Public Release: 

Cornell To Study Power Grid Breakdowns

Cornell University

ITHACA, N.Y. -- Cornell Theory Center (CTC) announced today, Oct. 26, that the Power Systems Engineering Research Center (PSERC), a consortium of universities led by Cornell University, has received $10 million for research on minimizing failures in complex networked systems, such as electrical, communications and distribution systems.

The award is from the Electric Power Research Institute (EPRI), a power industry research group, and the Army Research Office under the two organizations' Complex Interactive Network/Systems Initiative.

Other members of the consortium include the University of California at Berkeley, the University of Illinois at Urbana-Champaign, George Washington University, Washington State University and the University of Wisconsin at Madison.

According to Gail McCarthy, director of strategic science and technology at EPRI, the award springs from concerns by EPRI and the military about their reliance on very complex networks that could be vulnerable to disruption.
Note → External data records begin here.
-- ==== Sys2Proof/Machine/Power.lean ====
section
/-! DEFINITION. Power states and clocks (16_power_clocks.md): the CCLK source, operating points, power domains, sleep entry and
wake, and the temperature and supply measurement. -/

namespace Sys2Proof.Machine

/-- A refusal of a clock or power register's write (R450). -/
def pwrErr (s : State) (code off : Nat) : State :=
  recordErr s F.PWR_ERR_VALID [(F.PWR_ERR_CODE, code), (F.PWR_ERR_OFFSET, off % 4096)]

/-- No XSP frame is in progress (R436). -/
def xspIdle (s : State) : Bool := !s.flag (F.XSP_STATUS_FRAME 0) && !s.flag (F.XSP_STATUS_FRAME 1)

def anyScanning (s : State) : Bool := (List.range 4).any (fun p => s.pstate p == psScanning)

/-! ## The CCLK source (R428–R431) -/

/-- A write of SYS_CLK_CTL (R429). -/
def clkWrite (s : State) (src : Bool) : State :=
  if src && !s.flag F.SYS_CLK_STAT_PLL_LOCK then pwrErr s prNotLocked 0
  else (s.putFlag F.SYS_CLK_CTL_SRC src).putFlag F.SYS_CLK_STAT_SWITCHING (src != s.flag F.SYS_CLK_STAT_SRC)

/-- CLOCK_SOURCE_WRITE (R429). -/
def execClockSourceWrite (src : Bool) (s : State) : Host.Outcome State Fault Refusal := .next (clkWrite s src)

/-- CLOCK_SOURCE_SWITCH (R429, R436): the switch takes effect once every frame has ended and no OPP change runs. The first cycle
from the PLL carries a timebase pulse. -/
def execClockSourceSwitch (s : State) : Host.Outcome State Fault Refusal :=
  let src := s.flag F.SYS_CLK_CTL_SRC
  if s.flag F.SYS_CLK_STAT_SWITCHING && xspIdle s && !s.flag F.PWR_OPP_STAT_BUSY && (!src || s.flag F.SYS_CLK_STAT_PLL_LOCK) then
    let s := (s.put F.SYS_CLK_STAT_SWITCHING 0).putFlag F.SYS_CLK_STAT_SRC src
    .next (if src then { s with time := s.time + 1 } else s)
  else .next s

/-- PLL_LOCK (R428): the PLL runs from the release of reset while EN is 1, and not in a sleep state that switches it off. The boot
ROM, if it still runs, goes over to it (R501). -/
def execPllLock (s : State) : Host.Outcome State Fault Refusal :=
  let on := s.flag F.SYS_PLL_CTL_EN && s.boot.inReset.isNone && s.dev != dsOff && !(s.dev == dsSleep && s.pwr.mode != slDoze)
  let rom (s : State) : State := if s.dev = dsBoot ∧ (s.core 256).run ≠ .reset then romClock s else s
  .next (if on then rom (s.put F.SYS_CLK_STAT_PLL_LOCK 1) else s)

/-- CCLK falls back from the PLL to HFRC (R431): the timebase stops, a scanning partition makes it a voiding event, and in a
convoy the member's alignment fails. -/
def clockFallback (s : State) (void : Nat) : State :=
  let s := (s.put F.SYS_CLK_STAT_SRC 0).put F.SYS_CLK_STAT_SWITCHING 0
  let s := if anyScanning s then voidReport s void .device else s
  if s.role = roleIdle then s
  else
    let was := (s.flag F.CVY_ALIGN_LOCKED, s.flag F.CVY_ALIGN_FAULT)
    let s := { (s.put F.CVY_ALIGN_LOCKED 0).put F.CVY_ALIGN_FAULT 1 with cvy := { s.cvy with lockRun := 0 } }
    goShoulder (if was ≠ (false, true) then pulse s 267 else s) scAlign 0

/-- PLL_LOCK_LOSS (R431). -/
def execPllLockLoss (s : State) : Host.Outcome State Fault Refusal :=
  if !s.flag F.SYS_CLK_STAT_PLL_LOCK then .next s
  else
    let s := s.put F.SYS_CLK_STAT_PLL_LOCK 0
    if s.flag F.SYS_CLK_STAT_SRC then
      let s := (s.put F.SYS_CLK_STAT_LOCK_LOST 1).put F.PWR_IRQ_LOCK_LOST 1
      .next (clockFallback (logEvent s 9 prLockLost 0) 0x11)
    else .next s

/-- CLOCK_MONITOR_FAULT (R431). -/
def execClockMonitorFault (s : State) : Host.Outcome State Fault Refusal :=
  if s.flag F.SYS_CLK_STAT_SRC then
    let s := (s.put F.SYS_CLK_STAT_MON_FAULT 1).put F.PWR_IRQ_CLK_MON 1
    .next (clockFallback (logEvent s 9 prClockMon 0) 0x0A)
  else .next s

/-- XTAL_OK (R430). -/
def execXtalOk (s : State) : Host.Outcome State Fault Refusal := .next (s.put F.SYS_AON_CFG_XTAL_OK 1)

/-- A write of SYS_PLL_CTL (R450): EN = 0 is refused while CCLK runs from the PLL. -/
def pllWrite (s : State) (v : Word) : State :=
  if bitsOf v 31 31 = 0 ∧ s.flag F.SYS_CLK_STAT_SRC then pwrErr s prBusy 8
  else
    let s := genericWrite s A.SYS_PLL_CTL v
    if bitsOf v 31 31 = 0 then s.put F.SYS_CLK_STAT_PLL_LOCK 0 else s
As one example, the electric power transmission grid, which currently interconnects electric utilities through more than 672,177 miles of lines, is becoming more complex because restructuring of the industry has dramatically increased the number and complexity of electric power transactions and transmissions.

In addition, the increased reliance on communication and computing networks overlaid on the electric grid is heightening security and reliability problems.
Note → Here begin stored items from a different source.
/-- Traps with PRIVILEGE at user level. -/
def srPrivOnly (n : Nat) : Bool := decide (1 ≤ n ∧ n ≤ 9)

/-- Permitted in a sealed context: CTXID, FPSR and FPMODE. -/
def srSealedOk (n : Nat) : Bool := n == 0xA || n == 0x10 || n == 0x11

/-- Waits for an empty store buffer (R142). -/
def srWaits (n : Nat) : Bool := n == 0x20 || n == 0x21 || decide (0x30 ≤ n ∧ n ≤ 0x37)

/-- What system register n of core k reads. -/
def srRead (s : State) (k n : Nat) : Word :=
  if n = srStatus then s.statusOf k
  else if n = srCtxid then BitVec.ofNat 64 (s.ctxid k)
  else if n = srFpmode then BitVec.ofNat 64 (s.fpmode k)
  else if n = srTime then s.time
  else (s.core k).sreg k n

/-- The writable bits of a system register that is a plain store. -/
def srMask (n : Nat) : Word :=
  if n = srTstatus then 0xF
  else if n = srTrapPc ∨ n = srTrapNpc then 0xFFFFFFFFFC
  else if n = srTrapCause then 0x3FF03FF
  else if n = srTrapAddr then 0xFFFFFFFFFF
  else if n = srTrapInstr then 0xFFFFFFFF
  else if n = srTvec then 0xFFFFFFFF00
  else if n = srCtxid then 0xFFFF
  else if n = srFpsr then 0x1F
  else if 0x28 ≤ n ∧ n ≤ 0x2F then 0xFFFF01FF
  else 0xFFFFFFFFFFFFFFFF

/-- A write of PMC_CTL: EN is stored, OVF clears where 1, CLR sets counters to 0. -/
def pmcCtlWrite (c : Core) (k : Nat) (v : Word) : Core :=
  let old := c.sreg k srPmcCtl
  let c := c.setSr k srPmcCtl (withBits (withBits old 7 0 (bitsOf v 7 0)) 23 16 (bitsOf old 23 16 &&& (255 - bitsOf v 23 16)))
  (List.range 8).foldl (fun c j => if bitsOf v (8 + j) (8 + j) = 1 then c.setSr k (srPmc j) 0 else c) c

/-- A write of system register n of core k, by its fields; the registers that are read-only everywhere, and a tile's CTXID
and FPMODE, ignore it. -/
def srWrite (s : State) (k n : Nat) (v : Word) : State :=
  if n = srStatus then
    (if isSc k then s.onCore k (fun c => c.setSr k srStatus (withBits (c.sreg k srStatus) 0 0 (bitsOf v 0 0))) else s)
  else if n = srCoreid ∨ n = srCycles ∨ n = srTime then s
  else if n = srPmcCtl then s.onCore k (fun c => pmcCtlWrite c k v)
  else if !isSc k && (n == srCtxid || n == srFpmode) then s
  else if n = srFpmode then
    (if 5 ≤ bitsOf v 2 0 then s else s.onCore k (fun c => c.setSr k n (BitVec.ofNat 64 (bitsOf v 2 0))))
  else s.onCore k (fun c => c.setSr k n (v &&& srMask n))

/-- Whether a write of system register n at the core's level acts: FPSR always, the others only privileged and unsealed. -/
def srWritable (s : State) (k n : Nat) : Bool := n == srFpsr || (s.isPriv k && !s.isSealed k)

/-- The trap condition of MFSR and MTSR (R143). -/
def srTrap (s : State) (k n : Nat) : Option Nat := decodeTrap s k (!srListed n) false (!srSealedOk n) (srPrivOnly n)

/-- MFSR (R142, R143). -/
def execMfsr (k : CoreId) (d : BitVec 5) (sr : BitVec 10) (s : State) : Host.Outcome State Fault Refusal :=
  .next (runInstr s k (wordOf (.mfsr k d sr)) (fun s =>
    match srTrap s k sr.toNat with
    | some t => .trap s t 0 0
    | none => if srWaits sr.toNat && !(s.core k).sb.isEmpty then .wait 0 else .done (writeG s k d (srRead s k sr.toNat))))

/-- The performance counter that a system register number names. -/
def pmcOf (n : Nat) : Option Nat := if 0x30 ≤ n ∧ n ≤ 0x37 then some (n - 0x30) else none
"We are looking for revolutionary, interdisciplinary research that leads to the prevention of widespread interactive, cascading network failures," says McCarthy. "This is a key objective for both organizations."

Robert J. Thomas, Cornell professor of electrical engineering, director of PSERC and principal investigator on the project, notes that the participating institutions have been collaborating through PSERC. Collectively, they bring broad expertise to bear on power systems issues, including dynamic modeling and analysis, protection, nonlinear system theory and control, hybrid systems, failure prediction and large-scale system theory.

"We believe that the issue of faults and failure within large distributed networked systems presents interesting and important challenges to 21st-century mathematics," says Thomas.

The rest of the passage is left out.